Berkshire Hathaway's cash reserves surpass $300 billion after Buffett increases stock sales and halts buybacks.
In the third quarter, Berkshire Hathaway's monstrous cash pile surpassed $300 billion, with Warren Buffett continuing his stock-selling spree and refraining from repurchasing shares.
By the end of September, the Omaha-based conglomerate's cash reserves had reached a record $325.2 billion, an increase of $48.3 billion from the second quarter, as stated in its earnings report released on Saturday morning.
As the Oracle of Omaha sold significant portions of his biggest equity holdings, namely and , the mountain of cash kept growing. Berkshire dumped about a quarter of its gigantic Apple stake in the third quarter, making it the fourth consecutive quarter that it has downsized this bet. Meanwhile, since mid-July, Berkshire has reaped more than $10 billion from offloading its longtime Bank of America investment.
In the third quarter, Berkshire sold $36.1 billion worth of stock, with the 94-year-old investor continuing to be in a selling mood.
No buybacks
Berkshire refrained from repurchasing any company shares during the period, as its shares had already outperformed the broader market and hit record highs earlier in the year.
In the second quarter, the conglomerate bought back $345 million worth of its own stock, which is significantly lower than the $2 billion repurchased in each of the previous two quarters. The company states that it will buy back stock when Chairman Buffett determines that the repurchase price is below Berkshire's intrinsic value, conservatively determined.
Berkshire's Class A shares have surpassed the S&P 500's year-to-date return by 5.9%, reaching a $1 trillion market cap in the third quarter with an all-time high.
Berkshire's operating earnings for the third quarter, which include profits from the conglomerate's fully-owned businesses, were $10.1 billion, down about 6% from the previous year due to weak insurance underwriting. This figure was slightly below analysts' estimates, according to the FactSet consensus.

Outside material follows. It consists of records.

/-- A STATE_REQUEST placed, with a record in which it waits behind what waited (R45). -/
theorem Agree.place_stateRequest {r' : PendingRequest} (h : Agree fifo r) (hroom : fifo.length < 8) (target : Target)
    (hwaiting : r'.waiting = r.waiting ++ [target])
    (hbehind : r'.behind = true → r'.first = some .active ∧ r'.taken = true)
    (htaken : r'.taken = true → r'.first.isSome = true) : Agree (fifo ++ [.stateRequest target]) r' := by
  obtain ⟨_, demand, waiting, _, _⟩ := h
  refine ⟨by simpa using hroom, by simpa [List.countP_append, QueuedRequest.isDemand] using demand, ?_, hbehind, htaken⟩
  rw [waitingTargets_append, waiting, hwaiting]
  rfl

/-- A waiting ACTIVE's place given to a DETACHED (R45). -/
theorem Agree.toDetached (h : Agree fifo r) (hwaiting : r.waiting = [.active]) :
    Agree (fifo.map QueuedRequest.toDetached) { first := some .detached, taken := false, behind := false } := by
  obtain ⟨bound, demand, waiting, _, _⟩ := h
  have kind : ∀ q : QueuedRequest, q.toDetached.isDemand = q.isDemand := by rintro (_ | _ | _) <;> rfl
  have waits : waitingTargets (fifo.map QueuedRequest.toDetached) = (waitingTargets fifo).map (fun _ => .detached) := by
    simp only [waitingTargets, List.filterMap_map, List.map_filterMap]
    congr 1
    funext q
    cases q <;> rfl
  refine ⟨by simpa using bound, ?_, ?_, by simp, by simp⟩
  · rw [List.countP_map]
    simpa [Function.comp_def, kind] using demand
  · rw [waits, waiting, hwaiting]
    rfl

/-- A request other than a STATE_REQUEST taken from the head. -/
theorem Agree.tail {q : QueuedRequest} (h : Agree (q :: fifo) r) (hq : waitingTargets [q] = []) : Agree fifo r := by
  obtain ⟨bound, demand, waiting, behind, taken⟩ := h
  refine ⟨?_, ?_, ?_, behind, taken⟩
  · simp only [List.length_cons] at bound
    omega
  · exact Nat.le_trans (List.Sublist.countP_le (List.sublist_cons_self q fifo)) demand
  · have split : waitingTargets (q :: fifo) = waitingTargets [q] ++ waitingTargets fifo :=
      List.filterMap_append (l := [q]) (l' := fifo)
    rw [← waiting, split, hq]
    rfl

/-- The STATE_REQUEST at the head is the one that waits, or the DETACHED behind a taken ACTIVE; taken, it waits no longer
(R46, R47). -/
theorem Agree.take {target : Target} (h : Agree (.stateRequest target :: fifo) r) :
    (r.taken = false → r.behind = false ∧ r.first = some target)
      ∧ (r.taken = true → target = .detached ∧ r.behind = true)
      ∧ Agree fifo { first := some target, taken := true, behind := false } := by
  obtain ⟨bound, demand, waiting, behind, taken⟩ := h
  have split : waitingTargets (.stateRequest target :: fifo) = target :: waitingTargets fifo := rfl
  rw [split] at waiting
  have left : waitingTargets fifo = [] := by
    cases ht : r.taken <;> cases hb : r.behind <;> cases hf : r.first <;> simp_all [PendingRequest.waiting]
  refine ⟨fun ht => ?_, fun ht => ?_, ⟨?_, ?_, left, by simp, by simp⟩⟩
  · have nobody : r.behind = false := by
      cases hb : r.behind
      · rfl
      · have := (behind hb).2
        simp_all
    refine ⟨nobody, ?_⟩
    cases hf : r.first <;> simp_all [PendingRequest.waiting]
  · cases hb : r.behind <;> simp_all [PendingRequest.waiting]
  · simp only [List.length_cons] at bound
    omega
  · exact Nat.le_trans (List.Sublist.countP_le (List.sublist_cons_self _ fifo)) demand

/-! ## The arrivals and the takings -/

theorem fifoHasRoom_iff (s : State) : fifoHasRoom s = true ↔ s.port.fifo.length < 8 := decide_eq_true_iff

/-- What the law reads of a state. -/
def RequestsAgree (s : State) : Prop := Agree s.port.fifo s.mc.request

theorem configureArrives_agree (record : ConfigRecord) (h : RequestsAgree s) :
    RequestsAgree (configureArrives record s) := by
  unfold configureArrives
  split
  · exact h.place_configure ((fifoHasRoom_iff s).1 ‹_›) record
  · exact h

Buffett's conservative stance is in line with the stock market's upward trend this year, as investors anticipate a soft economic landing with declining inflation and the Federal Reserve continuing to lower interest rates. However, recent developments have seen the 10-year Treasury yield rise above 4% last month, which may not align with Buffett's outlook.
Notable investors, including Paul Tudor Jones, are concerned about the increasing fiscal deficit and believe neither of the presidential candidates will address it by cutting spending. Buffett has suggested this year that he sold some stock holdings due to the possibility of raising tax rates on capital gains to reduce the deficit.